AUTHOR=Regmi Parbatraj , He Zhi-Qiang , Lia Thongher , Paudyal Aliza , Li Fu-Yu TITLE=N7-Methylguanosine Genes Related Prognostic Biomarker in Hepatocellular Carcinoma JOURNAL=Frontiers in Genetics VOLUME=13 YEAR=2022 URL=https://www.frontiersin.org/journals/genetics/articles/10.3389/fgene.2022.918983 DOI=10.3389/fgene.2022.918983 ISSN=1664-8021 ABSTRACT=

Background: About 90% of liver cancer-related deaths are caused by hepatocellular carcinoma (HCC). N7-methylguanosine (m7G) modification is associated with the biological process and regulation of various diseases. To the best of our knowledge, its role in the pathogenesis and prognosis of HCC has not been thoroughly investigated.

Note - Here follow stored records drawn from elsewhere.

/-- A map as it is transmitted: modulation, coherent form, mask. -/
structure TxMap where
  mod : Nat := 0
  coherent : Bool := false
  mask : Nat := 0
  deriving DecidableEq, Repr

/-- ROBO with every group used. -/
def roboMap (band : Nat) : TxMap := { mask := fullMask band }

/-- SNR that a modulation needs, 0.25 dB (R263). -/
def reqSnr (mod : Nat) (coherent : Bool) : Int :=
  (if mod = 0 then -4 else if mod = 1 then 12 else if mod = 2 then 24 else if mod = 3 then 36 else 52)
    + (if coherent then 0 else 8)

/-- The groups whose SNR meets a modulation's need. -/
def okMask (band mod : Nat) (coherent : Bool) (snr : List Int) : Nat :=
  ofBits ((List.range (bandGroups band)).map fun g => decide (reqSnr mod coherent ≤ nthI snr g))

/-- The modulation of greatest capacity among `0 … top`, the more robust one on equal capacity. -/
def bestMod (band : Nat) (coherent : Bool) (snr : List Int) : Nat → Nat
  | 0 => 0
  | m + 1 =>
    let b := bestMod band coherent snr m
    if mapCap band b (okMask band b coherent snr) < mapCap band (m + 1) (okMask band (m + 1) coherent snr) then m + 1 else b

/-- The choice of R263 for a slot; 16-QAM has the coherent form only (R248). -/
def chooseMap (band : Nat) (impulsive coherent : Bool) (snr : List Int) : TxMap :=
  let m := bestMod band coherent snr (if impulsive then 1 else if coherent then bandTop band else min 3 (bandTop band))
  let ok := okMask band m coherent snr
  if mapCap band m ok = 0 then { roboMap band with coherent := coherent } else { mod := m, coherent := coherent, mask := ok }

/-! ### Slots (R255, R256) -/

/-- TB(4 + k) makes network k SLOTTED. -/
def slottedNow (s : State) (k : Nat) : Bool :=
  let t := tb s (4 + k)
  t.source == 3 && (t.locked || t.holdover)

/-- Mains phase at an instant of the network time, 2^-36 cycle (R255). -/
def mainsPhase (s : State) (k : Nat) (t : Time) : Nat :=
  (t.toNat % 2 ^ 36 * (if (tb s (4 + k)).hz60 then 60 else 50)) % 2 ^ 36

/-- The slot of a phase (R255). -/
def slotOfPhase (ph : Nat) : Nat := (12 * ph / 2 ^ 36) % 6

/-- The slot 0 entries of every map copied into slots 1–5 (R256). -/
def spreadMaps (t : Tab ToneMap) : Tab ToneMap :=
  (List.range 5).foldl (fun t i => put {} t (i + 1) (look {} t 0)) t

/-- Every channel of network `k`. -/
def netChannels (s : State) (k : Nat) : List Nat :=
  (List.range 16).filter fun n => let c := plOf s n; (c.mode == 1 || c.mode == 2) && c.net == k

/-- Bring the SLOTTED mark of a network up to date (R256). -/
def syncSlots (k : Nat) (s : State) : State :=
  let net := plNetOf s k
  let now := slottedNow s k
  let s := if net.slotted = now then s else setPlNet k { net with slotted := now } s
  if now && !net.slotted then
    (netChannels s k).foldl (fun s n =>
      let c := plOf s n
      setPl n { c with
        nbrs := c.nbrs.map fun p => (p.1, { p.2 with fwd := spreadMaps p.2.fwd, rev := spreadMaps p.2.rev }) } s) s
  else s

/-- The slot whose entries are used for slot `i`: slot 0 while the network is not SLOTTED. -/
def useSlot (s : State) (k i : Nat) : Nat := if slottedNow s k then i % 6 else 0

/-! ### Forward entries, tolls (R262, R267, R274) -/

/-- The forward entry is neither EXPIRED nor empty. -/
def fresh (s : State) (c : PlChannel) (m : ToneMap) : Bool := m.source != 0 && decide (tb1Sec s ≤ m.updated + c.tmMaxAge)

/-- The flags byte of a forward entry (R262). -/
def tmFlags (s : State) (c : PlChannel) (forward : Bool) (m : ToneMap) : Nat :=
  b2n (forward && m.source != 0 && !fresh s c m) + 2 * b2n m.pending

/-- The capacity that a forward entry counts for. -/
def fwdCap (s : State) (c : PlChannel) (e : Neighbour) (i : Nat) : Nat :=
  let m := look {} e.fwd i
  if fresh s c m then m.cap else mapCap c.band 0 (fullMask c.band)

/-- cap_link (R274). -/
def capLink (s : State) (c : PlChannel) (e : Neighbour) : Nat :=
  if slottedNow s c.net then sumN ((List.range 6).map (fwdCap s c e)) / 6 else fwdCap s c e 0

/-- The toll of a link (R274). -/
def tollOf (s : State) (c : PlChannel) (e : Neighbour) : Nat :=
  let net := plNetOf s c.net
  let cl := capLink s c e
  let air := min 65535 (if cl = 0 then (Config.divByZero (e.etx * capMax c.band : Nat)).toNat else e.etx * capMax c.band / cl)
  min 65535 (net.wAir * air / 256 + net.wHop)

/-- Mean of a list of SNR values, truncated toward zero; 0 for none. -/
def meanI (l : List Int) : Int := if l = [] then 0 else Int.tdiv (sumI l) l.length

/-! ### Logbook and LINK records (R280, R282, R496) -/

/-- The defaults of the 0x6xx subject: neighbour short address, slot, toll, etx. -/
def logPl (code n short slot : Nat) (named : List Time) (s : State) : State :=
  let c := plOf s n
  let e := (nbrOf c short).getD {}
  logEv code (103 + n) c.net (named ++ [snapN short, snapN slot, snapN e.toll, snapN e.etx]) s

/-- A record of codes 0x603, 0x605, 0x606 and 0x608 with its notice and V(208 + n) (R282). -/
def noticePl (code n short slot : Nat) (s : State) : State :=
  let c := plOf s n
  let e := (nbrOf c short).getD {}
  let s := logPl code n short slot [] s
  raiseV (208 + n) (notice code 0 (103 + n) (snapBytes 5 [snapN short, snapN slot, snapN e.toll, snapN e.etx]) s)

/-- The 80-byte payload of a powerline LINK record (R280). -/
def linkPayload (n event slot detail short route : Nat) (e : Neighbour) (s : State) : Bytes :=
  let c := plOf s n
  let body := le8 1 ++ le8 n ++ le8 c.net ++ le8 event ++ le8 slot ++ le8 detail ++ le16 short ++ le64 e.eui
    ++ le16 e.reported ++ le16 e.toll ++ le16 e.etx ++ le16 (capLink s c e)
    ++ (List.range 6).flatMap (fun i => le16 (look {} e.fwd i).cap)
    ++ (List.range 6).flatMap (fun i => le8 ((look {} e.fwd i).mod + 128 * b2n (look {} e.fwd i).coherent))
    ++ (List.range 6).flatMap (fun i => leInt 1 (meanI (look {} e.rev i).snr))
    ++ le16 route ++ le72 (tbVal s (4 + c.net)) ++ le8 (c.impulsive % 64 + 64 * b2n (slottedNow s c.net))
  padTo 80 body

/-- Emit a LINK record (R280): it is dropped and counted, with 0x60A, where no cell reservation can be granted. -/
def linkRecord (n event slot detail short route : Nat) (e : Neighbour) (s : State) : State :=
  let c := plOf s n
  let rec_ := harvestRecord { type := 0x0A, vflags := 16 * b2n (timeUntrusted s), tb0 := tbVal s 0, port := 0x20 + n,
                              counter := c.linkCount } (linkPayload n event slot detail short route e s)
  let s := setPl n { c with linkCount := (c.linkCount + 1) % 2 ^ 32 } s
  match emitRecord (plNetOf s c.net).hq rec_ s with
  | some s' => s'
  | none => logPl 0x60A n short slot [] (setPl n { plOf s n with linkDropped := c.linkDropped + 1 } s)

/-- Recompute the toll of a link; a move of TOLL_DELTA or more of the value last reported is reported (R274). -/
def retoll (n short : Nat) (s : State) : State :=
  let c := plOf s n
  match nbrOf c short with
  | none => s
  | some e =>
    let t := tollOf s c e
    let move := ((t : Int) - e.reported).natAbs
    let e := { e with toll := t }
    if move ≠ 0 ∧ (plNetOf s c.net).tollDelta * e.reported ≤ 100 * move then
      let s := putNbr short e n s
      let s := linkRecord n 4 0xFF 0 short 0 e s
      putNbr short { e with reported := t } n s
    else putNbr short e n s

/-! ### Host frames -/

/-- The payload of a PL_TX completion. -/
def plTxReply (s : State) (result sent mod next : Nat) : Reply :=
  { payload := le8 result ++ le8 sent ++ le8 mod ++ le16 next ++ le72 (tbVal s 0) }

/-- Complete the queue entry of a host frame. -/
def finishHost (host : Option (Nat × Nat)) (rep : Reply) (s : State) : State :=
  match host with
  | some (sq, idx) =>
    match entryAt s sq idx with
    | some e => if e.started then completeSq sq e rep s else s
    | none => s
  | none => s

/-- Discard the frames of a channel's transmit queues; host frames complete with a status (R253, R484). -/
def dropPlQueues (n : Nat) (st : Status) (s : State) : State :=
  let c := plOf s n
  let hosts := (c.host ++ match c.sent with
    | some x => [x.frame]
    | none => []).map fun f => f.host
  let s := setPl n { c with acks := [], reply := [], fwd := [], nulvo := [], host := [], sent := none } s
  hosts.foldl (fun s h => finishHost h (fail st) s) s

/-- Final status of the PL_TM_REFRESH commands of a channel whose slots are all settled (R281). -/
def settleRefresh (n : Nat) (s : State) : State :=
  let c := plOf s n
  let ended := c.tmCommands.filter fun t => t.wait == 0
  let s := setPl n { c with tmCommands := c.tmCommands.filter fun t => t.wait != 0 } s
  ended.foldl (fun s t => finishMb t.mb .ok (le8 t.done) s) s

/-- A refresh of a neighbour and slot ends: filed, or given up. -/
def endRefresh (n short slot : Nat) (filed : Bool) (s : State) : State :=
  let c := plOf s n
  match nbrOf c short with
  | none => s
  | some e =>
    let m := look {} e.fwd slot
    let r := look {} e.refresh slot
    let s := putNbr short { e with
      fwd := put {} e.fwd slot { m with pending := false }, refresh := put {} e.refresh slot { r with attempts := 0 } } n s
    let c := plOf s n
    let s := setPl n { c with tmCommands := c.tmCommands.map fun t =>
      if t.short = short ∧ bitOf t.wait slot then
        { t with wait := bitClear t.wait slot, done := if filed then bitSet t.done slot else t.done }
      else t } s
    settleRefresh n s

/-- Ask for a refresh of a neighbour and slot: REFRESH_PENDING is set (R268). -/
def setPending (n short slot : Nat) (s : State) : State :=
  match nbrOf (plOf s n) short with
  | none => s
  | some e =>
    let m := look {} e.fwd slot
    putNbr short { e with fwd := put {} e.fwd slot { m with pending := true } } n s

/-- An early refresh (R268): merged into a pending one, at most one in 10 s for a neighbour and slot, recorded. -/
def earlyRefresh (n short slot detail : Nat) (s : State) : State :=
  match nbrOf (plOf s n) short with
  | none => s
  | some e =>
    let r := look {} e.refresh slot
    let soon := match r.last with
      | some t => decide (tb1Sec s < t + 10)
      | none => false
    if (look {} e.fwd slot).pending || soon then s
    else
      let s := putNbr short { e with refresh := put {} e.refresh slot { r with last := some (tb1Sec s) } } n s
      let s := setPending n short slot s
      linkRecord n 3 slot detail short 0 ((nbrOf (plOf s n) short).getD {}) (logPl 0x607 n short slot [] s)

Aim: To identify N7-methylguanosine (m7G) related prognostic biomarkers in HCC. Furthermore, we also studied the association of m7G–related prognostic gene signature with immune infiltration in HCC.

Methods: The TCGA datasets were used as a training and GEO dataset “GSE76427” for validation of the results. Statistical analyses were performed using the R statistical software version 4.1.2.

Results: Functional enrichment analysis identified some pathogenesis related to HCC. We identified 3 m7G-related genes (CDK1, ANO1, and PDGFRA) as prognostic biomarkers for HCC. A risk score was calculated from these 3 prognostic m7G-related genes which showed the high-risk group had a significantly poorer prognosis than the low-risk group in both training and validation datasets. The 3- and 5-years overall survival was predicted better with the risk score than the ideal model in the entire cohort in the predictive nomogram. Furthermore, immune checkpoint genes like CTLA4, HAVCR2, LAG3, and TIGT were expressed significantly higher in the high-risk group and the chemotherapy sensitivity analysis showed that the high-risk groups were responsive to sorafenib treatment.

Conclusion: These 3 m7G genes related signature model can be used as prognostic biomarkers in HCC and a guide for immunotherapy and chemotherapy response. Future clinical study on this biomarker model is required to verify its clinical implications.